◆ What you should do: Among the entries below, please repeat exactly and only the lines from the line containing "(43_md5.md R182). -/" to the line containing "(46_facade.md R238). -/", both lines included.

(Beginning of Dataset)

-- ==== Sys2Proof/Tests/Slice0.lean ====
section
/-! SUPPORT. Tests/Slice0.lean: small tests, expected values from spec/95_test_vectors.md, and one state and operands for
the hypotheses of every statement. -/

namespace Sys2Proof.Tests

-- One theorem after the other: checked side by side, the kernel evaluations wait for each other, each on a thread of its own.
set_option Elab.async false

open Sys2Proof Sys2Proof.Machine

/-! ## Ill-formed terms are refused -/

theorem test_wf_pCnt_classic : (Instr.pCnt .classic 16).wf = false ∧ (Instr.pCnt .tiano 16).wf = true := by decide
theorem test_wf_pDegen_classic : (Instr.pDegen .classic 16).wf = false ∧ (Instr.pDegen .classic 15).wf = true := by decide
theorem test_wf_lenShort : (Instr.lenShort 7).wf = false ∧ (Instr.lenShort 6).wf = true := by decide
theorem test_wf_tLen : (Instr.tLen 2).wf = false ∧ (Instr.tLen 3).wf = true := by decide
theorem test_wf_backref : (Instr.backref 255).wf = false ∧ (Instr.backref 256).wf = true := by decide
theorem test_wf_posN_symbol : (Instr.posN 1 0).wf = false ∧ (Instr.posN 2 0).wf = true := by decide
theorem test_wf_posN_suffix : (Instr.posN 2 2).wf = false ∧ (Instr.posN 2 1).wf = true := by decide

/-! ## Words written out from the encoding -/

/-- P1's bytes (95 section 3). -/
def p1Bytes : List Byte :=
  [0x0c, 0, 0, 0, 0x06, 0, 0, 0, 0x00, 0x02, 0x20, 0x04, 0x30, 0x30, 0xb6, 0x56, 0x40, 0x10, 0, 0]

/-- The T table of 95 H1: lengths 1, 2, 3, 3. -/
def lensH1 : List CodeLen := [1, 2, 3, 3]

/-- The P table of 95 H3: lengths 1 to 8, then 9, 10, 10. -/
def lensH3 : List CodeLen := [1, 2, 3, 4, 5, 6, 7, 8, 9, 10, 10]

def arena0 : Vector Entry 1019 := Vector.replicate 1019 0

/-- A built table, or an empty one where the build fails. -/
def builtTable (a : Alphabet) (lens : List CodeLen) : HufTable :=
  match build (2 ^ Config.tableBits a) a lens arena0 arena0 with
  | .ok b => tableOf a 0 lens b
  | .error _ => HufTable.none

/-- What a degenerate table of an alphabet is (R131). -/
def constTable (a : Alphabet) (v : Nat) : HufTable := { HufTable.none with alph := a, degen := true, const := v }

/-- R56: `SRC[0..3]` = 01 02 00 00 is 0x201; P1's header is 12 and 6. -/
theorem test_decode_hdr :
    decode .fault HufTable.none .frame (bitsOfBytes [0x01, 0x02, 0, 0, 0x06, 0, 0, 0]) = .ok (.hdr 0x201 6, []) := by rfl
theorem test_decode_blkhdr : decode .fault HufTable.none .blkCount
    [false, false, false, false, false, false, false, false, false, false, false, false, false, false, true, false]
    = .ok (.blkhdr 2, []) := by rfl
theorem test_decode_tCnt : decode .fault HufTable.none .tCount [false, false, true, false, false] = .ok (.tCnt 4, []) := by rfl
theorem test_decode_tDegen : decode .fault HufTable.none .tDegen [true, true, false, false, true] = .ok (.tDegen 25, []) := by rfl
theorem test_decode_pCnt : decode .fault HufTable.none (.pCount .tiano) [false, true, false, true, false] = .ok (.pCnt .tiano 10, []) := by rfl
theorem test_decode_pDegen :
    decode .fault HufTable.none (.pDegen .classic) [false, false, true, true, true] = .ok (.pDegen .classic 3, [true]) := by rfl
theorem test_decode_lenShort : decode .fault HufTable.none .ptEntry [true, true, false] = .ok (.lenShort 6, []) := by rfl
theorem test_decode_lenLong : decode .fault HufTable.none .ptEntry [true, true, true, true, false] = .ok (.lenLong 1, []) := by rfl
/-- 95 section 2.4, last row: no zero bit ends the tail. -/
theorem test_decode_lenLong_endless :
    decode .fault HufTable.none .ptEntry [true, true, true, true, true] = .error (.exhausted []) := by rfl
theorem test_decode_zrun2 : decode .fault HufTable.none .ptZrun [true, true] = .ok (.zrun2 3, []) := by rfl
theorem test_decode_cCnt :
    decode .fault HufTable.none .cCount [true, false, false, false, false, false, false, true, true] = .ok (.cCnt 259, []) := by rfl
theorem test_decode_cDegen :
    decode .fault HufTable.none .cDegen [true, true, true, true, true, true, true, true, true] = .ok (.cDegen 511, []) := by rfl
theorem test_decode_tZero : decode .fault (constTable .t 0) .cEntry [true] = .ok (.tZero, [true]) := by rfl
theorem test_decode_tRun4 :
    decode .fault (constTable .t 1) .cEntry [false, false, true, false] = .ok (.tRun4 2, []) := by rfl
/-- P1 bits 45 to 53. -/
theorem test_decode_tRun9 : decode .fault (constTable .t 2) .cEntry
    [false, false, false, true, false, true, true, false, true] = .ok (.tRun9 45, []) := by rfl
theorem test_decode_tLen : decode .fault (constTable .t 25) .cEntry [] = .ok (.tLen 25, []) := by rfl
theorem test_decode_lit : decode .fault (constTable .c 0x41) .symbol [] = .ok (.lit 0x41, []) := by rfl
theorem test_decode_backref : decode .fault (constTable .c 511) .symbol [] = .ok (.backref 511, []) := by rfl
theorem test_decode_pos0 : decode .fault (constTable .p 0) .dist [] = .ok (.pos0, []) := by rfl
theorem test_decode_pos1 : decode .fault (constTable .p 1) .dist [] = .ok (.pos1, []) := by rfl
/-- 95 section 2.7: a constant of 3 and suffix `01`. -/
theorem test_decode_posN : decode .fault (constTable .p 3) .dist [false, true] = .ok (.posN 3 1, []) := by rfl

/-- 95 section 2.2, rows 5' and 5'': PEEK(12) with 8 bits left. -/
theorem test_peek_past_end : peekBits .fault 12 (bitsOf 8 0x0f) = .error (.exhausted (bitsOf 8 0x0f)) ∧
    peekBits .zeroFill 12 (bitsOf 8 0x0f) = .ok 0x0f0 := by decide
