-- ==== Sys2Proof/Syntax.lean ====
section
/-! DEFINITION. The 21 commands of CORE (spec 30_encoding.md R94, opcode_table.json), one constructor a row. A command
is the value of one 32-bit word written to `CMD` (R90); every operand but `KSZ` is implicit (R93). -/

namespace Sys2Proof

/-- A command. The constructors stand in the order of the opcode table. -/
inductive Instr where
  /-- `NOP` (60_exceptions.md R284). -/
  | nop
  /-- `AES.KEYEXP` with its operand field `KSZ`, bits 9:8 (R92, R93; 40_aes_key_expansion.md R117). -/
  | aesKeyexp (ksz : BitVec 2)
  /-- `AES.CIPHER` (41_aes_cipher.md R142). -/
  | aesCipher
  /-- `AES.INVCIPHER` (42_aes_inv_cipher.md R155). -/
  | aesInvcipher
  /-- `MD5.INIT` (43_md5.md R181). -/
  | md5Init
  /-- `MD5.BLOCK` (43_md5.md R182). -/
  | md5Block
  /-- `MD5.DIGEST` (43_md5.md R183). -/
  | md5Digest
  /-- `CTR.INC` (44_ctr.md R191). -/
  | ctrInc
  /-- `CTR.XFORM` (44_ctr.md R193). -/
  | ctrXform
  /-- `UTF8.ENC` (45_codecs.md R203). -/
  | utf8Enc
  /-- `UTF8.DEC` (45_codecs.md R206). -/
  | utf8Dec
  /-- `B64.ENC` (45_codecs.md R212). -/
  | b64Enc
  /-- `B64.DEC` (45_codecs.md R215). -/
  | b64Dec
  /-- `HEX.ENC` (45_codecs.md R219). -/
  | hexEnc
  /-- `PW.CONSTRUCT` (46_facade.md R236). -/
  | pwConstruct
  /-- `PW.ENCRYPT` (46_facade.md R238). -/
  | pwEncrypt
  /-- `PW.DECRYPT` (46_facade.md R240). -/
  | pwDecrypt
  /-- `PW.GETDIGEST` (46_facade.md R242). -/
  | pwGetdigest
  /-- `PW.GETPASSWORD` (46_facade.md R243). -/
  | pwGetpassword
  /-- `CLRERR` (60_exceptions.md R285). -/
  | clrerr
  /-- `SRESET` (70_reset_and_hazards.md R302). -/
  | sreset
  deriving DecidableEq, Repr

end Sys2Proof
end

(End of Dataset)

◆ Exercise response:
  /-- `MD5.BLOCK` (43_md5.md R182). -/
  | md5Block
  /-- `MD5.DIGEST` (43_md5.md R183). -/
  | md5Digest
  /-- `CTR.INC` (44_ctr.md R191). -/
  | ctrInc
  /-- `CTR.XFORM` (44_ctr.md R193). -/
  | ctrXform
  /-- `UTF8.ENC` (45_codecs.md R203). -/
  | utf8Enc
  /-- `UTF8.DEC` (45_codecs.md R206). -/
  | utf8Dec
  /-- `B64.ENC` (45_codecs.md R212). -/
  | b64Enc
  /-- `B64.DEC` (45_codecs.md R215). -/
  | b64Dec
  /-- `HEX.ENC` (45_codecs.md R219). -/
  | hexEnc
  /-- `PW.CONSTRUCT` (46_facade.md R236). -/
  | pwConstruct
  /-- `PW.ENCRYPT` (46_facade.md R238). -/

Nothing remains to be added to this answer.